Re:Title is Misleading (1)

pjt33 (739471) | about 6 years ago | (#25331705)

Personal addresses of 1200 legislators, senior generals, and spooks?

Re:Title is Misleading (1)

ed.mps (1015669) | about 6 years ago | (#25335963)

that would be the best-case-scenario ;)

Re:Title is Misleading (4, Insightful)

Naughty Bob (1004174) | about 6 years ago | (#25331779)

If ever there was a worst-case-scenario set of 1200 email addresses, this list was it.

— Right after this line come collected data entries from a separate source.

/-- FILL_START (R86, R175, R176, R181): fill i of the Cirque's list starts at a round boundary when its rate fits, its
site is ACTIVE, and no migration fill waits before it. A bank that is FILLING or RUNNING refuses it. -/
def Module.fillStart (m : Module) (i : Nat) : Module :=
  match m.ctx.fills[i]? with
  | none => m
  | some f =>
    let x := m.ctxOf f.ctx
    let (src, addr) := if f.bad ∧ (f.addr = x.imageAddr ∨ some f.addr = x.imageAddr2) then (f.src, f.addr) else m.fillSource x
    let rate := m.fillRate x f.site f.migration
    let behind := !f.migration && m.ctx.fills.any (fun g => g.migration && !g.started)
    let st := m.bankState f.site f.bank
    if f.started ∨ behind ∨ m.siteState f.site ≠ 2 ∨ !m.fillMay f src rate then m
    else if st = 1 ∨ st = 3 then m.bankEvent f.site f.bank 1 f.ctx
    else
      let m1 := m.remap f.site (fun a => decide ((regionOf a).bank = f.bank) && (uncorrBit a = 3))
      let m2 := ((m1.setBank f.site f.bank 1).wr (if f.bank = 1 then Reg.tineBankCtx_ctxA else Reg.tineBankCtx_ctxB) f.ctx [f.site]).wr
        Reg.tineFillProgress_fillGranules 0 [f.site]
      let m3 := (m2.loseRange f.site (weightBase f.bank) 0x1400000).loseRange f.site (progBase f.bank) 0x10000
      ((m3.bookStart f src rate).modFill i (fun f => { f with started := true, src := src, addr := addr, rate := rate })).refreshAll

/-- The other copy of a context's image than the one at an address; `none` when there is none (R171). -/
def Ctx.otherCopy (x : Ctx) (a : Nat) : Option Nat :=
  if x.tier = 2 then
    if x.imageAddr2 = some a then some x.imageAddr else if a = x.imageAddr then x.imageAddr2 else none
  else none

/-- A fill ends FAULTED, is counted (R86), and makes way for what follows it. -/
def Module.fillFails (m : Module) (f : Fill) (next : List Fill) : Module :=
  let m1 := (m.setBank f.site f.bank 4).count Reg.ctxFillFaults_fillFaults
  { m1 with ctx := { m1.ctx with fills := m1.ctx.fills.filter (fun g => !(g.site = f.site && g.bank = f.bank)) ++ next } }

/-- A fill that an in-transit fault ended is asked for once more; a second such failure retires the Tine (R171). -/
def Module.fillFaulted (m : Module) (f : Fill) : Module :=
  if f.retry then
    let (fid, m1) := (m.fillFails f []).newFault
    m1.retire f.site 3 fid
  else m.fillFails f [{ f with started := false, pos := 0, retry := true }]

/-- A granule of the copy a fill reads was uncorrectable (R171): the bank is refilled from the other copy, or, with no other
that is good, the context latches. -/
def Module.fillPoisoned (m : Module) (f : Fill) : Module :=
  match (m.ctxOf f.ctx).otherCopy f.addr with
  | some o =>
    if f.bad then (m.fillFails f []).latch f.ctx
    else
      let src := match m.place o with
        | .cxl p => p + 1
        | _ => 0
      m.fillFails f [{ f with started := false, pos := 0, bad := true, addr := o, src := src }]
  | none => (m.fillFails f []).latch f.ctx

/-- Index of the fill that runs into a bank of a site in service (R86). -/
def Module.fillAt (m : Module) (s b : Nat) : Option Nat :=
  if m.siteState s = 2 ∨ m.siteState s = 3 ∨ m.siteState s = 4 then
    m.ctx.fills.findIdx? (fun f => f.site = s && f.bank = b && f.started)
  else none

/-- FILL_GRANULE (R86, R171, R174): the next granule of the fill into bank b is read, crosses the mesh and is written, or is
poisoned; `e` is what befalls it on its way. -/
def Module.fillStep (m : Module) (s b : Nat) (e : MemFault) : Module :=
  match m.fillAt s b with
  | none => m
  | some i =>
    match m.ctx.fills[i]? with
    | none => m
    | some f =>
      let x := m.ctxOf f.ctx
      let sl := x.slice f.slice
      if sumN sl.fillParts ≤ f.pos then m
      else
        let (a, src) := m.fillGranule f.ctx x f.slice b f.pos
        let (d, bad, m1) := match src with
          | .inr d =>
            let (g, m1) := m.meshPath e.mesh (d, 0)
            (g.1, decide (g.2 ≠ 0), m1)
          | .inl o => m.devReadVia (f.addr + o) 2 (if (x.otherCopy f.addr).isSome && !f.bad then sevRecovered else sevDegraded) e
        if bad then m1.fillPoisoned f
        else
          let m2 := m1.twrite s a (toLe 16 d)
          let m3 := if sl.progWords ≤ f.pos then m2.count Reg.tineFillProgress_fillGranules 1 [s] else m2
          m3.modFill i (fun f => { f with pos := f.pos + 1 })

/-- A GDDR7 copy re-created after a fill from CXL when the pool has room (R171). -/
def Module.recache (m : Module) (c src : Nat) : Module :=
  let x := m.ctxOf c
  if src ≠ 0 ∧ x.tier = 2 ∧ x.imageAddr2.isNone then
    match m.alloc 0 (16 * x.imageGranules) with
    | .ok a => (m.copyImage x.imageAddr a (16 * x.imageGranules)).setCtx c { x with imageAddr2 := some a }
    | .error _ => m
  else m

/-- FILL_END (R86, R166, R171, R179): READY when every granule has come, otherwise FAULTED with its record. -/
def Module.fillEnd (m : Module) (s b : Nat) : Module :=
  match m.fillAt s b with
  | none => m
  | some i =>
    match m.ctx.fills[i]? with
    | none => m
    | some f =>
      let x := m.ctxOf f.ctx
      if f.pos = sumN (x.slice f.slice).fillParts then
        let tag := match x.img with
          | some g => g.tag
          | none => 0
        let m1 := ((m.setBank s b 2).count Reg.ctxFills_fills).modTine s (fun t =>
          t.setBank b { ctx := f.ctx, slice := f.slice, tag := tag, gen := x.loadGen })
        let m2 : Module := { m1 with ctx := { m1.ctx with fills := m1.ctx.fills.eraseIdx i } }
        let m3 := if f.migration then m2.count Reg.ctxMigrations_migrations else m2
        (m3.recache f.ctx f.src).refreshAll.pokeWaiters
      else ((m.bankEvent s b 3 f.ctx).fillFaulted f).refreshAll

/-- FILL_ABORT (R86): the Cirque gives the fill up and the bank returns to EMPTY. -/
def Module.fillAbort (m : Module) (s b : Nat) : Module :=
  if (m.fillAt s b).isSome then (m.dropFills (fun f => f.site = s && f.bank = b && f.started)).refreshAll else m

/-! ### Bank switches (R88, R89) -/

/-- A stage that was dispatched starts on site s. -/
def Module.startStage (m : Module) (s : Nat) (d : Dispatch) : Module :=
  (m.wr Reg.tineSeqStatus_stageActive 1 [s]).modTine s (fun t =>
    { t with waiting := none, last := d
             seq := { Seqr.reset with nextPc := d.entry, disp := d }
             inbound := t.inbound.filter (fun f => f.req = d.req) })

/-- BANK_SWITCH_END (R88, R89): the header and the words prefetched are read; the target runs, or is FAULTED and no bank
runs, and the Tine reports the stage that waited for it as stopped by the bank or the program store (R94, R411). The rows marked
before it in the working store and program stores are remapped (R85), and nothing of the working store is preserved (R84). -/
def Module.switchEnd (m : Module) (s : Nat) (env : OpEnv) : Module :=
  if !(m.rdB Reg.tineBankStatus_switching [s]) || (m.tine s).report.isSome then m
  else
    let m0 : Module := { m with sram := m.sram.upsets (env.upsets.map (fun p => (sramKey s 0 / 16 + p.1, p.2))) }
    let b := (m.tine s).switchTo
    let old := m.runBank s
    let (h, f1, m1) := (m0.remap s (fun a => uncorrBit a ≠ 3)).sramGranules s 16 (tableBase b + 512)
    let (_, f2, m2) := m1.sramGranules s 64 (progBase b)
    let m3 := m2.loseRange s 0x4000000 0x800000
    let ok := decide (f1 = []) && decide (f2 = []) && decide ((h.headD 0) % 2 ^ 16 = m.bankCtx s b)
    let m4 := (if old = 0 ∨ old = b then m3 else m3.setBank s old 2).clr Reg.tineBankStatus_switching [s]
    let m5 := m4.modTine s (fun t => { t with engines := [], seq := { t.seq with tokens := [], c := [] } })
    if ok then
      let m6 := (m5.setBank s b 3).wr Reg.tineBankStatus_runningBank b [s]
      match (m.tine s).waiting with
      | some d => m6.startStage s d
      | none => m6
    else
      let m6 := (m5.setBank s b 4).wr Reg.tineBankStatus_runningBank 0 [s]
      let (code, a) := (f1 ++ f2).headD (0x100, tableBase b + 512)
      match (m.tine s).waiting with
      | some d => ((m6.modTine s (fun t => { t with waiting := none, last := d })).stageFault s { m.flt s code with addr := a }).refreshAll
      | none => m6.refreshAll

/-! ### LOAD_IMAGE (R168 to R170) -/

/-- The first reserved field or value of a load parameter block that is wrong: its byte offset (R168, R170). -/
def paramBad (p : List Nat) : Option Nat :=
  let b2 := p.getD 2 0
  [(decide (b2 < 64 ∧ b2 / 4 % 4 ≠ 3 ∧ b2 % 4 ≠ 3), 2), (decide (p.getD 3 0 < 4), 3), (zeros p 4 4, 4),
   (decide (leAt p 8 8 % 16 = 0), 8), (decide (p.getD 16 0 < 2), 16), (zeros p 17 7, 17), (zeros p 36 4, 36),
   (decide (leAt p 40 2 < 2 ^ 14), 40), (decide (leAt p 44 2 < 2 ^ 14), 44), (decide (leAt p 48 2 < 2 ^ 14), 48),
   (decide (leAt p 52 2 < 2 ^ 14), 52), (zeros p 56 72, 56)].findSome? (fun (q : Bool × Nat) => if q.1 then none else some q.2)

/-- The lowest ID from k on that is ABSENT, among n. -/
def freeId (t : SMap Ctx) : Nat → Nat → Option Nat
  | 0, _ => none
  | n + 1, k => if (SMap.get Ctx.blank t k).state = 0 then some k else freeId t n (k + 1)

/-- A LOAD_IMAGE is accepted or refused (steps 1 and 2 of R169): parameter block p, from queue q. -/
def Module.loadImage (m : Module) (q cid : Nat) (p : List Nat) : Module :=
  let want := leAt p 0 2
  let b2 := p.getD 2 0
  let tier := b2 / 4 % 4
  let pairing := b2 % 4
  let key := m.ownerKey q
  let id? := if want = 0xFFFF then freeId m.ctx.table 0xFFFF 0 else some want
  match paramBad p with
  | some o => m.finish q cid (fmtMismatch 0x010A o 0)
  | none =>
    match id? with
    | none => m.finish q cid (Compl.of 0x0D 0x01 0 0)
    | some c =>
      let x := m.ctxOf c
      let reload := decide ((x.state = 2 ∨ x.state = 3) ∧ x.latch ≠ 0 ∧ x.inFlight = 0 ∧ x.owner = key)
      let bound := (m.queue q).binds.elem c
      let len := leAt p 24 8
      let gr := ceilDiv len 16
      if x.state ≠ 0 ∧ !reload then m.finish q cid (rejectCtx 0x01 x.state)
      else if !bound ∧ ((m.queue q).binds.length ≥ 1024 ∨ m.bindUsed ≥ 1048576) then m.finish q cid (Compl.of 0x0D 0x02 0 0)
      else if 2 ^ 36 < len then m.finish q cid (lengthExceeds 0x12 len)
      else if pairing = 2 ∧ !(m.rdB Reg.cxlPortStatus_ready [0]) ∧ !(m.rdB Reg.cxlPortStatus_ready [1]) then
        m.finish q cid (rejectCtx 0x08 x.state)
      else
        let m0 := if reload then m.freeBanks c else m
        let base : Ctx := { Ctx.blank with
          state := 1, loadGen := (x.loadGen + 1) % 2 ^ 32, owner := key, tier := tier, latClass := p.getD 3 0 % 4
          pairing := if pairing = 1 then 1 else if pairing = 2 then 2 else 0, sealedCtx := decide (pairing = 2)
          lastUse := x.lastUse
          remote := (List.range 4).map (fun i => (leAt p (40 + 4 * i) 2 % 2 ^ 14, leAt p (42 + 4 * i) 2)) }
        let m1 := m0.setCtx c base
        let (a1, m2) := m1.allocOr (if tier = 0 then 0 else 1) len
        let fail := fun (q' e : Nat) => (m.dropCtx c).setCtx c { Ctx.blank with loadGen := base.loadGen } |>.finish q cid (tooLarge (0x07 + 256 * q') e)
        match a1 with
        | .error e => fail (if tier = 0 then 0 else 1) e
        | .ok addr =>
          let m3 := m2.setCtx c { base with imageAddr := addr, imageGranules := gr }
          let (a2, m4) := if tier = 2 then m3.allocOr 0 len else (.ok addr, m3)
          match a2 with
          | .error e => fail 0 e
          | .ok addr2 =>
            let ld : Load := { queue := q, cid := cid, fillNow := bitB b2 5, allowSpill := bitB b2 4, srcAddr := leAt p 8 8,
                               srcDevice := bitB (p.getD 16 0) 0, srcLen := len, kvReq := leAt p 32 4, reload := reload }
            let m5 := m4.setCtx c { base with imageAddr := addr, imageGranules := gr, imageAddr2 := if tier = 2 then some addr2 else none }
            let m6 := if bound then m5 else m5.setBinds q (c :: (m5.queue q).binds)
            { m6 with ctx := { m6.ctx with loads := SMap.ins c ld m6.ctx.loads } }

/-- A load that fails: ABSENT, storage freed (R166). -/
def Module.loadFail (m : Module) (c : Nat) (ld : Load) (cm : Compl) : Module := (m.dropCtx c).finish ld.queue ld.cid cm

/-- The bytes a load copies: those the host's memory gave, or those of the host region (R168, R206). -/
def Module.loadBytes (m : Module) (ld : Load) (bytes : List Nat) : List Nat × Bool × Module :=
  if ld.srcDevice then
    if ld.srcAddr + ld.srcLen ≤ m.rd Reg.memHostRegion_size256m * 2 ^ 28 then m.devBytes 0 ld.srcAddr ld.srcLen
    else ([], true, m.addrInvalid 0x67 ld.srcAddr ld.srcLen)
  else (bytes.take ld.srcLen, false, m)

Yes and no. In terms of potential harm done, these people are much more equipped than your average person to be able to mitigate this fuck up.

On the other hand, if there was ever a subsection of people who you donn't want to piss off in this regard....

Re:Title is Misleading (3, Funny)

Teun (17872) | about 6 years ago | (#25332887)

No, no.

Verison is so sure about their new security policies that they wanted to show the experts that publishing their collective addresses is no longer a problem.

Re:Title is Misleading (1)

nog_lorp (896553) | about 6 years ago | (#25334211)

"The time has come for someone to put his foot down. And that foot is me."

Re:Title is Misleading (0)

Anonymous Coward | about 6 years ago | (#25335271)

If ever there was a worst-case-scenario set of 1200 email addresses, this list was it.

I don't know, I manage some mailing lists that include the personal email addresses of
quite a few A-list stars / models / musicians. They are all fairly rich powerful people and I wouldn't want
to have even one of them pissed at me for exposing their email address.....

I think I could live with myself if I was that verizon guy......

Re:Title is Misleading (2, Insightful)

PhrostyMcByte (589271) | about 6 years ago | (#25331425)

I read it as in "You've fucked with the wrong guy". All leaks are bad, but emails of people interested in "securing data and protecting personal information" are the last ones you'd want to leak.

I think it's awesome. (2, Insightful)

IdeaMan (216340) | about 6 years ago | (#25331921)

Maybe now we can have secure, authenticated email.
It's only laziness and the lack of any security mandates that prevents us from having decent email.

Re:I think it's awesome. (2, Insightful)

marcosdumay (620877) | about 6 years ago | (#25332227)

"It's only laziness and the lack of any security mandates that prevents us from having decent email."

I'm sure the lack of any authenticating authority doesn't make it any easier.

Standard spam form letter (1)

DarthJohn (1160097) | about 6 years ago | (#25335251)

Your post advocates a

(X) technical ( ) legislative ( ) market-based ( ) vigilante

approach to fighting spam. Your idea will not work. Here is why it won't work. (One or more of the following may apply to your particular idea, and it may have other flaws which used to vary from state to state before a bad federal law was passed.)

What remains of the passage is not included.